Connecticut and others file promised lawsuit against Republican tax law
Connecticut joined three other northeastern states in a lawsuit Tuesday contesting new limits on federal tax deductions — aimed primarily at a dozen states that voted against President Trump in 2016.
Connecticut joined Maryland, New Jersey and New York in contesting new limits on the state and municipal tax payments that filers can deduct on their federal income tax returns. Gov. Dannel P. Malloy, who announced in late January that a multi-state court challenge was in development, has called the tax changes crafted by the Republican congressional majority a political assault on blue states.
The lawsuit, which was filed Tuesday morning in U.S. District Court in New York, argues the new limits effectively undermine states’ rights under the U.S. Constitution to set their own tax policies.
In other words, it disproportionately punishes Connecticut and other states that rely heavily on state income and municipal property taxes to pay for government programs and services.
In some communities in Fairfield County and in Long Island, for example, many residents pay far more than $10,000 annually in real estate tax alone.
With high property and income tax burdens, a significant number of Connecticut taxpayers rely on deductions that far exceed $10,000. According to IRS data, more than 700,000 taxpayers in Connecticut claim about $13.6 billion in state and property deductions on their federal 2014 federal returns. State tax officials say the aggregate claim here now is closer to $16 billion.
“Perhaps most concerning, this law discriminates against Connecticut taxpayers, who stand to lose over 10 billion dollars in state and local tax deductions,” Malloy said in a press release. “Hundreds of thousands of residents could see a tax increase even as their property values decrease.”
The federal tax code revisions were codified in 2017 as part of a nationwide tax reform. The revisions curtailed the state and local tax (SALT) deductions and drew immediate criticism from wealthy, blue states like Connecticut, New York, and New Jersey. The states announced their intention to sue in January, arguing that the deductions unfairly affected 12 states with high property and income taxes. According to New York Gov. Andrew Cuomo, all 12 of those states voted for Hillary Clinton in the 2016 Presidential Election.
In the months following the tax code revisions, the Connecticut General Assembly and the Malloy administration responded to the federal laws by instituting a series of state tax changes in hopes of cushioning the blow.
One provision established a new Pass-Through Entity Tax which would allow small businesses to report their business’s income and their personal earnings collectively through their personal income tax returns.

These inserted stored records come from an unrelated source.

-- ==== Sys2Proof/Tests/Slice0.lean ====
section
/-!
SUPPORT. Tests: what small commands do, words and registers read from the spec's encodings, the checks of `wf`, and for every obligation with hypotheses a
state and operands that meet them (`witness_`), at the bounds of their ranges.
-/
namespace Sys2Proof.Tests
open Sys2Proof.Machine

theorem test_ill_formed_pin : wf (.pinTsCommit 256 0) = false := by decide

/-- The block with the fields of `l` written. -/
def having (d : Dev) (l : List (Fld × Nat × Nat)) : Dev := l.foldl (fun d x => d.wr x.1 x.2.1 x.2.2) d
/-- A part in READY that serves: both stacks, every octet and PLL, a loaded image. -/
def ready : Dev := having { kl := { powered := true } } [(.DEV_UNITS_FINAL, 0, 1), (.KL_STATUS_PSTATE, 0, 2), (.DEV_UNITS_HBM_OK, 0, 3),
  (.DEV_UNITS_OCT_OK, 0, 2 ^ 32 - 1), (.BR_STATUS_QPLL_READY, 0, 15), (.CS_STATUS_LOADED, 0, 1)]
/-- The state of block `d` with nothing listed. -/
def st (d : Dev) : State := { State.reset with dev := d }
/-- A part whose site 0 has pin 0 and the SITE_STATUS.STATE `v`. -/
def site0 (v : Nat) : Dev := having ready [(.SITE_MEMBER_MASK, 0, 1), (.SITE_STATUS_STATE, 0, v)]
/-- The register at BAR0 offset `a`. -/
def regOf (a : Nat) : RegAt := match regHit a with | some (r, _) => r | none => regAt .dev .DEV_ID 0 0

/-! ## Registers -/

/-- The hypotheses of `Obligations.RegisterWritesActByAccessClassAndWidth` hold together here: register write by access and class. -/
theorem witness_RegisterWriteByAccessAndClass :
    (st ready).dev.hostReady = true ∧
    (regHit 0x10_0070 = some (regOf 0x10_0070, 0) ∧ 0x10_0070 % 4 = 0 ∧ (regOf 0x10_0070).card.width = 32 ∧ (regOf 0x10_0070).card.reg ∉ ownWrite ∧
      (Fld.SITE_EVENT_EDGE, 0, Fld.SITE_EVENT_EDGE.spec.lo) ∈ (regOf 0x10_0070).parts ∧ ((regOf 0x10_0070).parts.map (fun y => (y.1, y.2.1))).Nodup ∧
      Fld.SITE_EVENT_EDGE ∉ notedFields) ∧
    (regHit 0x10_0068 = some (regOf 0x10_0068, 0) ∧ 0x10_0068 % 8 = 0 ∧ (regOf 0x10_0068).card.width = 64 ∧ (regOf 0x10_0068).card.reg ∉ ownWrite ∧
      (Fld.SITE_GRID_PERIOD, 0, 0) ∈ (regOf 0x10_0068).parts ∧ Fld.SITE_GRID_PERIOD ∉ notedFields) ∧
    (regHit 0x10_006C = some (regOf 0x10_0068, 4) ∧ ((regOf 0x10_0068).parts.map (fun y => (y.1, y.2.1))).Nodup) := by decide

/-- The hypotheses of `Obligations.RegisterWritesActByAccessClassAndWidth` hold together here: narrow write is discarded and noted. -/
theorem witness_NarrowWriteIsDiscardedAndNoted :
    (st ready).dev.hostReady = true ∧ ¬(1 = 4 ∧ 0x10_0070 % 4 = 0) ∧ ¬(1 = 8 ∧ 0x10_0070 % 8 = 0) ∧ ¬(8 = 4 ∧ 0x10_0074 % 4 = 0) ∧
      ¬(8 = 8 ∧ 0x10_0074 % 8 = 0) := by decide

/-- A part with a latch pending on SITE_GRID of site 0. -/
def latched : Dev := { ready with latch := [(0x10_0068, 8)] }

/-- The hypotheses of `Obligations.HalfReadsLatchAndWindowAccessesReachMemory` hold together here: half reads latch the high half. -/
theorem witness_HalfReadsLatchTheHighHalf :
    (st ready).dev.hostReady = true ∧ ready.responds 0x10_0068 = true ∧ regHit 0x10_0068 = some (regOf 0x10_0068, 0) ∧
      (regOf 0x10_0068).card.width = 64 ∧ (regOf 0x10_0068).card.reg ≠ .TL_SAMPLE_HI ∧
    (latched.hostReady = true ∧ latched.responds 0x10_006C = true ∧ regHit 0x10_006C = some (regOf 0x10_0068, 4) ∧
      tget (fun _ => 0) latched.latch (regOf 0x10_0068).latchKey = 7 + 1) ∧
    (ready.responds 0x10_006C = true ∧ tget (fun _ => 0) ready.latch (regOf 0x10_0068).latchKey = 0) ∧
    (0x10_0068 % 8 = 0 ∧ ready.responds 0x10_0073 = true ∧ regHit 0x10_0073 = some (regOf 0x10_0070, 3)) ∧
    (0x10_0071 % 4 ≤ 1 ∧ ready.responds 0x10_0071 = true ∧ regHit 0x10_0071 = some (regOf 0x10_0070, 1)) := by decide

/-- A part in LOCAL mode. -/
def local_ : Dev := having ready [(.DEV_UNITS_MODE, 0, 1), (.DEV_UNITS_HBM_OK, 0, 0)]

/-- The hypotheses of `Obligations.HalfReadsLatchAndWindowAccessesReachMemory` hold together here: window access maps to pattern memory. -/
theorem witness_WindowAccessMapsToPatternMemory :
    (st ready).dev.hostReady = true ∧ winAccess 64 [(0 : Byte)].length = true ∧ winAccess 0x7FF_FFC0 64 = true ∧ ready.localMode = false ∧
      ready.hbmOk (ready.rd .RG_WIN_BASE_ADDR 0 * 2 ^ 20 + 0x7FF_FFC0) 64 = true ∧ local_.hostReady = true ∧ local_.localMode = true ∧
      winAccess 0x7FF_FFFF 2 = false ∧ 0x7FF_FFFF < 2 ^ 27 ∧ ready.rd .TL_CFG_GROUP (511 % 256 % 64) = 0 ∧ ([1, 2, 3, 4] : List Byte).length = 4 := by decide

This would allow them to pay the same tax rate, but report their business’s earnings through a separate state tax — thereby reducing the personal income they would report on their federal return.
A second provision allows municipalities to provide a property tax credit to taxpayers who make voluntary donations to a “community-supporting organization” approved by the municipality. While the federal deduction for state and local taxes could not exceed $10,000, the rationale is that some or all of that payment also could be deducted from federal taxes by making the charitable donation.
The changes received support from Democrats and Republicans in the General Assembly, but drew a quick response from the Internal Revenue Service and the Treasury Department, which announced that they intend to issue regulations to stop Connecticut from getting around the new federal limitations.
In addition to jeopardizing the sovereign authority of states and unfairly burdening taxpayers in wealthier states, the lawsuit filed Tuesday argues that the federal tax obligations could harm the real estate market in those areas and have serious economic consequences.
“Despite massive economic promises from Republicans, real wages have actually decreased since the passage of the tax cut. At the same time the deficit has exploded by $1.5 trillion, providing a convenient excuse for GOP lawmakers to pursue their longtime goal of gutting Medicare, Medicaid and Social Security,” Malloy said. “I am proud to stand with my colleagues across the country in fighting against the discriminatory impacts of this shortsighted and damaging Republican law on our states.”